The Tea Party is a right-wing conundrum; sometimes the primary division within the movement seems to be those who advocate white, male, Christian supremacy and those who believe in white, male, Christian supremacy but are smart enough to hold their tongues. That the GOP is willing to court these elements is not in itself objectionable, but the prominence of racial and ethnic tensions, misogyny, religious supremacism, and homophobia within the Republican establishment is hard to ignore.
Still, though, a public upwelling of such sentiments—the proposition that bigots feel so empowered within the Republican Party—is an unsettling reminder that no, the major political parties in our American dualism are not the same. “Both sides do it” is not always an applicable response; indeed, in many cases it’s just a lazy attempt to hide from the obvious.
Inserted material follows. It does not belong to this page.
-- ==== Sys2Proof/Machine/Dispatch.lean ====
section
/-! DEFINITION. One arm per constructor of Instr: the meaning of each instruction and event. -/

namespace Sys2Proof.Machine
Which gives rise to a fine question: If it is wrong to accuse conservatives of various bigotries—racism, sexism, homophobia, religious supremacism, &c.—then it might behoove us to wonder why. Is it wrong because conservatives do not harbor such sentiments? In many individual cases, sure, but that invites the question of how one weights the scales. To wit, is fending off the horrible oppression of health care really so important that one would empower all these other bigotries? Is the resolution of consumer and corporate responsibility really so vital that one would oppress blacks, hispanics, women, Muslims, gays, and atheists as an unfortunate cost of the bargain?
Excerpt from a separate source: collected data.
-- ==== Sys2Proof/Certificates/Slice0/Obligations.lean ====
section
/-! DEFINITION. The statements for the provers. A statement named in OBLIGATIONS.json is a definition under Obligations; its
parts and the terms it uses stand beside it under Spec. -/

section

open Sys2Proof Sys2Proof.Machine

/-- From `s` to `t` only what translation keeps for itself differs: TLB entries, cached address-space entries and ADT
entries, and the model's count of free values. -/
structure Sys2Proof.Spec.TranslationOnly (s t : State) : Prop where
  rest : t = { s with
    cores := t.cores, ctlb := t.ctlb, stlb := t.stlb, asCache := t.asCache, adtCache := t.adtCache, nfree := t.nfree }
  cores : ∀ c, t.core c = { s.core c with utlb := (t.core c).utlb }

/-- From `s` to `t` the cores differ only in what splits at a QWAIT have noted of a write (R192). -/
structure Sys2Proof.Spec.WaitsOnly (s t : State) : Prop where
  core : ∀ c, t.core c = { s.core c with warps := (t.core c).warps }
  warp : ∀ c n w, s.warp c n = some w → ∃ l, t.warp c n = some { w with splits := l }
  split : ∀ w sp, s.split w = some sp → ∃ r, t.split w = some { sp with wait := r } ∧
    ((∀ pa va want d, sp.wait ≠ .qwait pa va want d) → r = sp.wait)

/-! ### Scalar instructions -/

/-- The results of the register forms (R173), from the values of ga, gb and gc. -/
def Sys2Proof.Spec.registerForms (w : Warp) (d a b c : GReg) : List (Instr × Word) :=
  let A := w.gv a
  let B := w.gv b
  let flag (p : Bool) : Word := if p then 1 else 0
  [(.add d a b, A + B), (.sub d a b, A - B), (.mul d a b, BitVec.ofNat 32 (A.toNat * B.toNat)),
   (.mulhS32 d a b, BitVec.ofInt 32 (A.toInt * B.toInt / 2 ^ 32)),
   (.mulhN32 d a b, BitVec.ofNat 32 (A.toNat * B.toNat / 2 ^ 32)),
   (.and d a b, A &&& B), (.or d a b, A ||| B), (.xor d a b, A ^^^ B),
   (.shl d a b, A <<< (B.toNat % 32)), (.shr d a b, A >>> (B.toNat % 32)), (.sar d a b, A.sshiftRight (B.toNat % 32)),
   (.minS32 d a b, if B.toInt < A.toInt then B else A), (.minN32 d a b, if B.toNat < A.toNat then B else A),
   (.maxS32 d a b, if A.toInt < B.toInt then B else A), (.maxN32 d a b, if A.toNat < B.toNat then B else A),
   (.popc d a, BitVec.ofNat 32 ((List.range 32).countP A.getLsbD)), (.clz d a, leadingZeros A),
   (.cmpEq d a b, flag (A = B)), (.cmpNe d a b, flag (A ≠ B)),
   (.cmpLtS32 d a b, flag (A.toInt < B.toInt)), (.cmpLeS32 d a b, flag (A.toInt ≤ B.toInt)),
   (.cmpLtN32 d a b, flag (A.toNat < B.toNat)), (.cmpLeN32 d a b, flag (A.toNat ≤ B.toNat)),
   (.sel d a b c, if w.gv c ≠ 0 then A else B)]

/-- R173: every register form of major opcode 0x01 writes its result to gd and changes nothing else but the PC and the
count of instructions; and the count CLZ gives is the number of zero bits above the highest set bit. -/
def Sys2Proof.Spec.ScalarRegisterFormResults : Prop :=
  (∀ (s : State) (x : Ctx) (d a b c : GReg) (i : Instr) (v : Word),
    (i, v) ∈ Spec.registerForms x.warp d a b c → ScalarReady s x i →
    ∃ t, exec i s = .next t ∧ Retires s t x (x.warp.setG d v) (x.split.spc + 4)) ∧
  (leadingZeros 0 = 32) ∧
  ∀ A : Word, A ≠ 0 → (leadingZeros A).toNat < 32 ∧ A.getLsbD (31 - (leadingZeros A).toNat) = true ∧
    ∀ k, k < (leadingZeros A).toNat → A.getLsbD (31 - k) = false

/-- The results of the immediate forms (R174). -/
def Sys2Proof.Spec.immediateForms (w : Warp) (d a : GReg) (i : BitVec 14) (n : BitVec 5) (u : BitVec 20) : List (Instr × Word) :=
  let A := w.gv a
  [(.addi d a i, BitVec.ofInt 32 (A.toNat + i.toInt)), (.andi d a i, A &&& BitVec.ofNat 32 i.toNat),
   (.ori d a i, A ||| BitVec.ofNat 32 i.toNat), (.xori d a i, A ^^^ BitVec.ofNat 32 i.toNat),
   (.shli d a n, A <<< n.toNat), (.shri d a n, A >>> n.toNat), (.lui d u, BitVec.ofNat 32 (u.toNat * 2 ^ 12))]

/-- R174: every immediate form writes its result to gd and changes nothing else but the PC and the count. -/
def Sys2Proof.Spec.ScalarImmediateFormResults : Prop :=
  ∀ (s : State) (x : Ctx) (d a : GReg) (j : BitVec 14) (n : BitVec 5) (u : BitVec 20) (i : Instr) (v : Word),
    (i, v) ∈ Spec.immediateForms x.warp d a j n u → ScalarReady s x i →
    ∃ t, exec i s = .next t ∧ Retires s t x (x.warp.setG d v) (x.split.spc + 4)

/-- R55, R68: a write of gd is read back, unless gd is g0, which keeps reading zero; every other g register and every
other part of the warp is what it was, and the residue stored is that of the word. -/
def Sys2Proof.Spec.GroupRegisterWritesAndZero : Prop :=
  ∀ (w : Warp) (d : GReg) (v : Word),
    (∀ r, (w.setG d v).gv r = if r = 0 then 0 else if r = d then v else w.gv r) ∧
    (d ≠ 0 → cellGood ((w.setG d v).g_ d) = true) ∧ w.setG 0 v = w ∧ w.setG d v = { w with g := (w.setG d v).g }

/-- Scalar arithmetic: results of the register and immediate forms, and what a write of g0 does (R55, R68, R173, R174). -/
def Obligations.ScalarArithmeticResults : Prop :=
  Spec.ScalarRegisterFormResults ∧
  Spec.ScalarImmediateFormResults ∧
  Spec.GroupRegisterWritesAndZero

/-- The results of the scalar reads of other state (R176, R178, R179, R278): VOTE's four modes, RDT, RDX, FEAT. -/
def Sys2Proof.Spec.readForms (s : State) (x : Ctx) (d : GReg) (v : VReg) (r : BitVec 5) (b : BitVec 9) : List (Instr × Word) :=
  let set (l : Nat) : Bool := x.split.exec.getLsbD l && (x.warp.vv v.toNat l).getLsbD 0
  let clear (l : Nat) : Bool := x.split.exec.getLsbD l && !(x.warp.vv v.toNat l).getLsbD 0
  [(.vote d v .any, if (List.range 32).any set then 1 else 0),
   (.vote d v .all, if (List.range 32).any clear then 0 else 1),
   (.vote d v .count, BitVec.ofNat 32 ((List.range 32).countP set)),
   (.rdt d r, (amGet cellZero x.team.ts r.toNat).val), (.rdx d, x.split.exec),
   (.feat d b, if s.feat.getLsbD b.toNat then 1 else 0)]

/-- R176, R178, R179, R278: what VOTE, RDT, RDX and FEAT write to gd; nothing else changes but the PC and the count. -/
def Sys2Proof.Spec.ScalarReadResults : Prop :=
  (∀ (s : State) (x : Ctx) (d : GReg) (v : VReg) (r : BitVec 5) (b : BitVec 9) (i : Instr) (u : Word),
    (i, u) ∈ Spec.readForms s x d v r b → ScalarReady s x i →
    ∃ t, exec i s = .next t ∧ Retires s t x (x.warp.setG d u) (x.split.spc + 4)) ∧
  ∀ (s : State) (x : Ctx) (d : GReg) (v : VReg), ScalarReady s x (.vote d v .ballot) →
    ∃ t u, exec (.vote d v .ballot) s = .next t ∧ Retires s t x (x.warp.setG d u) (x.split.spc + 4) ∧
      ∀ l, l < 32 → u.getLsbD l = (x.split.exec.getLsbD l && (x.warp.vv v.toNat l).getLsbD 0)

/-- R60, R177 to R179, R189, R278: WRT writes a team register, read back with its residue; WRX makes EXEC any nonzero subset of the
lanes the split may enable, which in an open call sequence are fewer than its lanes (the model's reading, log 14); MOVG copies one
lane's word and residue; CLOCK writes both halves of CLOCK; NOP and WAITF change nothing. Nothing else changes but the PC and the
count. -/
def Sys2Proof.Spec.ScalarWriteResults : Prop :=
  ∀ (s : State) (x : Ctx) (d a b : GReg) (v : VReg) (r : BitVec 5) (n : BitVec 8) (m : BitVec 12),
    let pc := x.split.spc + 4
    let here (w : Warp) (t : State) : Prop := Retires s t x w pc
    (ScalarReady s x (.wrt r a) → ∃ t, exec (.wrt r a) s = .next t ∧
      Local s t x (s.core x.who.core) (x.warp.modSplit x.who.entry fun sp => sp.goOn pc)
        (x.team.setTs r.toNat (x.warp.gv a)).counted) ∧
    (∀ k, ((x.team.setTs r.toNat (x.warp.gv a)).ts_ k) = if k = r.toNat then cellOf (x.warp.gv a) else x.team.ts_ k) ∧
    (ScalarReady s x (.wrx a) → x.warp.gv a ≠ 0 → x.warp.gv a &&& ~~~ x.split.execLanes = 0 →
      ∃ t, exec (.wrx a) s = .next t ∧
        here (x.warp.modSplit x.who.entry fun sp => { sp with exec := x.warp.gv a }) t) ∧
    (ScalarReady s x (.movg d v r) → ∃ t, exec (.movg d v r) s = .next t ∧
      here (x.warp.setGCell d (x.warp.v_ v.toNat r.toNat)) t) ∧
    (ScalarReady s x (.clock d) → ∃ t, exec (.clock d) s = .next t ∧
      here ((x.warp.setG d (BitVec.ofNat 32 (s.clock.toNat % 2 ^ 32))).setG (d + 1)
        (BitVec.ofNat 32 (s.clock.toNat / 2 ^ 32))) t) ∧
    (ScalarReady s x .nop → ∃ t, exec .nop s = .next t ∧ here x.warp t) ∧
    (ScalarReady s x (.waitf m) → ∃ t, exec (.waitf m) s = .next t ∧ here x.warp t)

/-- Scalar reads and moves: team registers, EXEC, votes, lane words, features, CLOCK, NOP and WAITF (R60, R176, R177, R178, R179, R189, R278). -/
def Obligations.ScalarMoveResults : Prop :=
  Spec.ScalarReadResults ∧
  Spec.ScalarWriteResults

/-- The system registers of R64 as RDSR reads them. -/
def Sys2Proof.Spec.systemRegisters (s : State) (x : Ctx) : List (Nat × Word) :=
  let lo (v : Nat) : Word := BitVec.ofNat 32 v
  let hi (v : Nat) : Word := BitVec.ofNat 32 (v / 2 ^ 32)
  [(0x00, lo x.who.core), (0x01, lo x.team.teamId), (0x02, lo x.team.gangId), (0x03, x.team.taskId),
   (0x04, lo x.who.slot), (0x05, lo s.clock.toNat), (0x06, hi s.clock.toNat), (0x07, lo s.boot.stage.toNat),
   (0x08, lo x.team.asid.toNat), (0x10, x.warp.trapCause), (0x11, lo x.warp.trapPc.toNat),
   (0x12, hi x.warp.trapPc.toNat), (0x13, lo x.warp.trapAddr.toNat), (0x14, hi x.warp.trapAddr.toNat),
   (0x15, lo x.team.trapBase.toNat), (0x16, hi x.team.trapBase.toNat), (0x18, if s.hasFeature 28 = true then x.core.sampleCtl else x.core.sampleCtl &&& ~~~1)] ++
  (List.range 16).map fun k => (0x20 + k, lo (s.feat.toNat / 2 ^ (32 * k)))

/-- R64, R65, R275, R346: RDSR writes the system register it names to gd (EN of SAMPLE_CTL reads 0 without sampling), and a number that R64 does not list raises
RESERVED_FIELD with the registers untouched. -/
def Sys2Proof.Spec.SystemRegisterReads : Prop :=
  ∀ (s : State) (x : Ctx) (d : GReg) (n : BitVec 8), ScalarReady s x (.rdsr d n) →
    (∀ v, (n.toNat, v) ∈ Spec.systemRegisters s x →
      ∃ t, exec (.rdsr d n) s = .next t ∧ Retires s t x (x.warp.setG d v) (x.split.spc + 4)) ∧
    ((∀ v, (n.toNat, v) ∉ Spec.systemRegisters s x) →
      exec (.rdsr d n) s = .next (s.scalarFault x .reservedField 0))

/-- R64, R66, R275: WRSR of a value its register accepts writes the trap registers of the warp and TRAP_BASE of the
team; the halves of a 54-bit register are replaced one at a time. -/
def Sys2Proof.Spec.SystemRegisterWrites : Prop :=
  ∀ (s : State) (x : Ctx) (a : GReg),
    let v := x.warp.gv a
    let done (n : BitVec 8) (w : Warp) (m : Team) : Prop :=
      ScalarReady s x (.wrsr a n) → ∃ t, exec (.wrsr a n) s = .next t ∧
        Local s t x (s.core x.who.core) (w.modSplit x.who.entry fun sp => sp.goOn (x.split.spc + 4)) m.counted
    let low (r : VAddr) : VAddr := BitVec.ofNat 54 (r.toNat / 2 ^ 32 * 2 ^ 32 + v.toNat)
    let high (r : VAddr) : VAddr := BitVec.ofNat 54 (r.toNat % 2 ^ 32 + v.toNat * 2 ^ 32)
    (v.toNat < 2 ^ 14 → done 0x10 { x.warp with trapCause := v } x.team) ∧
    (v.toNat % 4 = 0 → done 0x11 { x.warp with trapPc := low x.warp.trapPc } x.team) ∧
    (v.toNat < 2 ^ 22 → done 0x12 { x.warp with trapPc := high x.warp.trapPc } x.team) ∧
    done 0x13 { x.warp with trapAddr := low x.warp.trapAddr } x.team ∧
    (v.toNat < 2 ^ 22 → done 0x14 { x.warp with trapAddr := high x.warp.trapAddr } x.team) ∧
    (v.toNat % 4 = 0 → done 0x15 x.warp { x.team with trapBase := low x.team.trapBase }) ∧
    (v.toNat < 2 ^ 22 → done 0x16 x.warp { x.team with trapBase := high x.team.trapBase }) ∧
    (x.team.priv = true → v.toNat < 2 ^ 9 → v.toNat / 2 ^ 5 % 8 = 0 → v.toNat / 2 % 16 ≤ 10 →
      ScalarReady s x (.wrsr a 0x18) → ∃ t, exec (.wrsr a 0x18) s = .next t ∧
        Local s t x ((s.core x.who.core).setSample v) (x.warp.modSplit x.who.entry fun sp => sp.goOn (x.split.spc + 4))
          x.team.counted)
But what of those who seem to think a place for everyone and everyone in their place means to line up in subservience to a master class? If it is wrong to accuse them of bigotry, then why do they not stand up and proudly advocate their hatred? That is to say, why are we supposed to be shocked at an outburst like the one reported at CPAC this week? After all, we’ve seen this behavior out of Republicans for a generation and more; it has only resolved more sharply since President Obama’s election in 2008.
Are bigotry and supremacism, then, gemini spectres with which conservatives must wrestle, unfortunate symptoms of a truly just society? Or are these just part of the basic outlook, something that conservatives should celebrate but for the evil forces of justice and equality that oppress them?